# [Activity]
All entries must be transcribed exactly, down to the last character.

-- Records for this exercise follows --

-- ==== Sys2Proof/Laws/CanonicalDisplay.lean ====
section
/-!
SUPPORT. Each operation keeps the canonical form of every memory: the display, deadlines, DP outputs, HOLD and the host link.
-/

-- One proof at a time: the proofs of this file are many, and run together they take many threads at once.
set_option Elab.async false

set_option linter.unusedTactic false
set_option linter.unreachableTactic false

namespace Sys2Proof.Machine

theorem State.latchFrame_memOk (s : State) (hok : MemOk s) : MemOk (State.latchFrame s) := by
  unfold State.latchFrame
  try dsimp only
  repeat' (first
   | with_reducible assumption
   | with_reducible apply State.irq_memOk
   | with_reducible apply MemOk.ite
   | split
   | (with_reducible apply MemOk.of_only Only.set_disp (by decide))
   | dsimp only)

theorem State.writeCal_memOk (s : State) (e : CalEntry) (hok : MemOk s) : MemOk (State.writeCal s e) := by
  unfold State.writeCal
  try dsimp only
  repeat' (first
   | with_reducible assumption
   | with_reducible apply State.devPut_memOk
   | with_reducible apply MemOk.ite
   | dsimp only)

theorem State.planFrame_memOk (s : State) (hok : MemOk s) : MemOk (State.planFrame s) := by
  unfold State.planFrame
  try dsimp only
  repeat' (first
   | with_reducible assumption
   | with_reducible apply State.writeCal_memOk
   | with_reducible apply MemOk.ite
   | split
   | (with_reducible apply MemOk.of_only Only.set_disp (by decide))
   | dsimp only)

theorem execCalendarPublish_memOk (s : State) (hok : MemOk s) : MemOkOut (execCalendarPublish s) := by
  unfold execCalendarPublish
  try dsimp only
  repeat' (first
   | with_reducible assumption
   | with_reducible apply MemOkOut.next
   | with_reducible apply State.planFrame_memOk
   | with_reducible apply MemOk.ite
   | with_reducible apply MemOkOut.ite
   | split
   | dsimp only)

theorem State.applyMarks_memOk (s : State) (f : Nat) (hok : MemOk s) : MemOk (State.applyMarks s f) := by
  unfold State.applyMarks
  try dsimp only
  repeat' (first
   | with_reducible assumption
   | with_reducible apply State.putEntry_memOk
   | with_reducible apply State.putHead_memOk
   | with_reducible apply MemOk.ite
   | (with_reducible apply MemOk.foldl; intro y a hy)
   | split
   | (with_reducible apply MemOk.of_only Only.set_raster (by decide))
   | dsimp only)

theorem State.enterLate_memOk (s : State) (f step : Nat) (hok : MemOk s) : MemOk (State.enterLate s f step) := by
  unfold State.enterLate
  try dsimp only
  repeat' (first
   | with_reducible assumption
   | with_reducible apply State.putEntry_memOk
   | with_reducible apply MemOk.ite
   | (with_reducible apply MemOk.foldl; intro y a hy)
   | dsimp only)

theorem State.bindFrame_memOk (s : State) (f step : Nat) (e : CalEntry) (hok : MemOk s) : MemOk (State.bindFrame s f step e) := by
  unfold State.bindFrame
  try dsimp only
  repeat' (first
   | with_reducible assumption
   | with_reducible apply State.applyMarks_memOk
   | with_reducible apply State.enterLate_memOk
   | with_reducible apply State.putEntry_memOk
   | with_reducible apply State.putHead_memOk
   | with_reducible apply MemOk.ite
   | (with_reducible apply MemOk.foldl; intro y a hy)
   | split
   | dsimp only)

theorem execFrameBind_memOk (frame : Nat) (s : State) (hok : MemOk s) : MemOkOut (execFrameBind frame s) := by
  unfold execFrameBind
  try dsimp only
  repeat' (first
   | with_reducible assumption
   | with_reducible apply MemOkOut.next
   | with_reducible apply State.bindFrame_memOk
   | with_reducible apply MemOk.ite
   | with_reducible apply MemOkOut.ite
   | split
   | dsimp only)

theorem State.prepareUnbound_memOk (s : State) (f : Nat) (e : CalEntry) (hok : MemOk s) : MemOk (State.prepareUnbound s f e) := by
  unfold State.prepareUnbound
  try dsimp only
  repeat' (first
   | with_reducible assumption
   | with_reducible apply State.devPut_memOk
   | with_reducible apply State.putEntry_memOk
   | with_reducible apply MemOk.ite
   | (with_reducible apply MemOk.foldl; intro y a hy)
   | split
   | dsimp only)

theorem State.freeTables_memOk (s : State) (hok : MemOk s) : MemOk (State.freeTables s) := by
  unfold State.freeTables
  try dsimp only
  repeat' (first
   | with_reducible assumption
   | with_reducible apply State.devClear_memOk
   | with_reducible apply State.devPut_memOk
   | (with_reducible apply MemOk.of_only (State.tidySteps_only _) (by decide))
   | with_reducible apply MemOk.ite
   | (with_reducible apply MemOk.foldl; intro y a hy)
   | (with_reducible apply MemOk.of_only Only.set_disp (by decide))
   | dsimp only)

-- Records for this exercise concluded --

# [Answer to the exercise]
-- ==== Sys2Proof/Laws/CanonicalDisplay.lean ====
section
/-!
SUPPORT. Each operation keeps the canonical form of every memory: the display, deadlines, DP outputs, HOLD and the host link.
-/

-- One proof at a time: the proofs of this file are many, and run together they take many threads at once.
set_option Elab.async false

set_option linter.unusedTactic false
set_option linter.unreachableTactic false

namespace Sys2Proof.Machine

theorem State.latchFrame_memOk (s : State) (hok : MemOk s) : MemOk (State.latchFrame s) := by
  unfold State.latchFrame
  try dsimp only
  repeat' (first
   | with_reducible assumption
   | with_reducible apply State.irq_memOk
   | with_reducible apply MemOk.ite
   | split
   | (with_reducible apply MemOk.of_only Only.set_disp (by decide))
   | dsimp only)

theorem State.writeCal_memOk (s : State) (e : CalEntry) (hok : MemOk s) : MemOk (State.writeCal s e) := by
  unfold State.writeCal
  try dsimp only
  repeat' (first
   | with_reducible assumption
   | with_reducible apply State.devPut_memOk
   | with_reducible apply MemOk.ite
   | dsimp only)

theorem State.planFrame_memOk (s : State) (hok : MemOk s) : MemOk (State.planFrame s) := by
  unfold State.planFrame
  try dsimp only
  repeat' (first
   | with_reducible assumption
   | with_reducible apply State.writeCal_memOk
   | with_reducible apply MemOk.ite
   | split
   | (with_reducible apply MemOk.of_only Only.set_disp (by decide))
   | dsimp only)

theorem execCalendarPublish_memOk (s : State) (hok : MemOk s) : MemOkOut (execCalendarPublish s) := by
  unfold execCalendarPublish
  try dsimp only
  repeat' (first
   | with_reducible assumption
   | with_reducible apply MemOkOut.next
   | with_reducible apply State.planFrame_memOk
   | with_reducible apply MemOk.ite
   | with_reducible apply MemOkOut.ite
   | split
   | dsimp only)

theorem State.applyMarks_memOk (s : State) (f : Nat) (hok : MemOk s) : MemOk (State.applyMarks s f) := by
  unfold State.applyMarks
  try dsimp only
  repeat' (first
   | with_reducible assumption
   | with_reducible apply State.putEntry_memOk
   | with_reducible apply State.putHead_memOk
   | with_reducible apply MemOk.ite
   | (with_reducible apply MemOk.foldl; intro y a hy)
   | split
   | (with_reducible apply MemOk.of_only Only.set_raster (by decide))
   | dsimp only)

theorem State.enterLate_memOk (s : State) (f step : Nat) (hok : MemOk s) : MemOk (State.enterLate s f step) := by
  unfold State.enterLate
  try dsimp only
  repeat' (first
   | with_reducible assumption
   | with_reducible apply State.putEntry_memOk
   | with_reducible apply MemOk.ite
   | (with_reducible apply MemOk.foldl; intro y a hy)
   | dsimp only)

theorem State.bindFrame_memOk (s : State) (f step : Nat) (e : CalEntry) (hok : MemOk s) : MemOk (State.bindFrame s f step e) := by
  unfold State.bindFrame
  try dsimp only
  repeat' (first
   | with_reducible assumption
   | with_reducible apply State.applyMarks_memOk
   | with_reducible apply State.enterLate_memOk
   | with_reducible apply State.putEntry_memOk
   | with_reducible apply State.putHead_memOk
   | with_reducible apply MemOk.ite
   | (with_reducible apply MemOk.foldl; intro y a hy)
   | split
   | dsimp only)

theorem execFrameBind_memOk (frame : Nat) (s : State) (hok : MemOk s) : MemOkOut (execFrameBind frame s) := by
  unfold execFrameBind
  try dsimp only
  repeat' (first
   | with_reducible assumption
   | with_reducible apply MemOkOut.next
   | with_reducible apply State.bindFrame_memOk
   | with_reducible apply MemOk.ite
   | with_reducible apply MemOkOut.ite
   | split
   | dsimp only)

theorem State.prepareUnbound_memOk (s : State) (f : Nat) (e : CalEntry) (hok : MemOk s) : MemOk (State.prepareUnbound s f e) := by
  unfold State.prepareUnbound
  try dsimp only
  repeat' (first
   | with_reducible assumption
   | with_reducible apply State.devPut_memOk
   | with_reducible apply State.putEntry_memOk
   | with_reducible apply MemOk.ite
   | (with_reducible apply MemOk.foldl; intro y a hy)
   | split
   | dsimp only)

theorem State.freeTables_memOk (s : State) (hok : MemOk s) : MemOk (State.freeTables s) := by
  unfold State.freeTables
  try dsimp only
  repeat' (first
   | with_reducible assumption
   | with_reducible apply State.devClear_memOk
   | with_reducible apply State.devPut_memOk
   | (with_reducible apply MemOk.of_only (State.tidySteps_only _) (by decide))
   | with_reducible apply MemOk.ite
   | (with_reducible apply MemOk.foldl; intro y a hy)
   | (with_reducible apply MemOk.of_only Only.set_disp (by decide))
   | dsimp only)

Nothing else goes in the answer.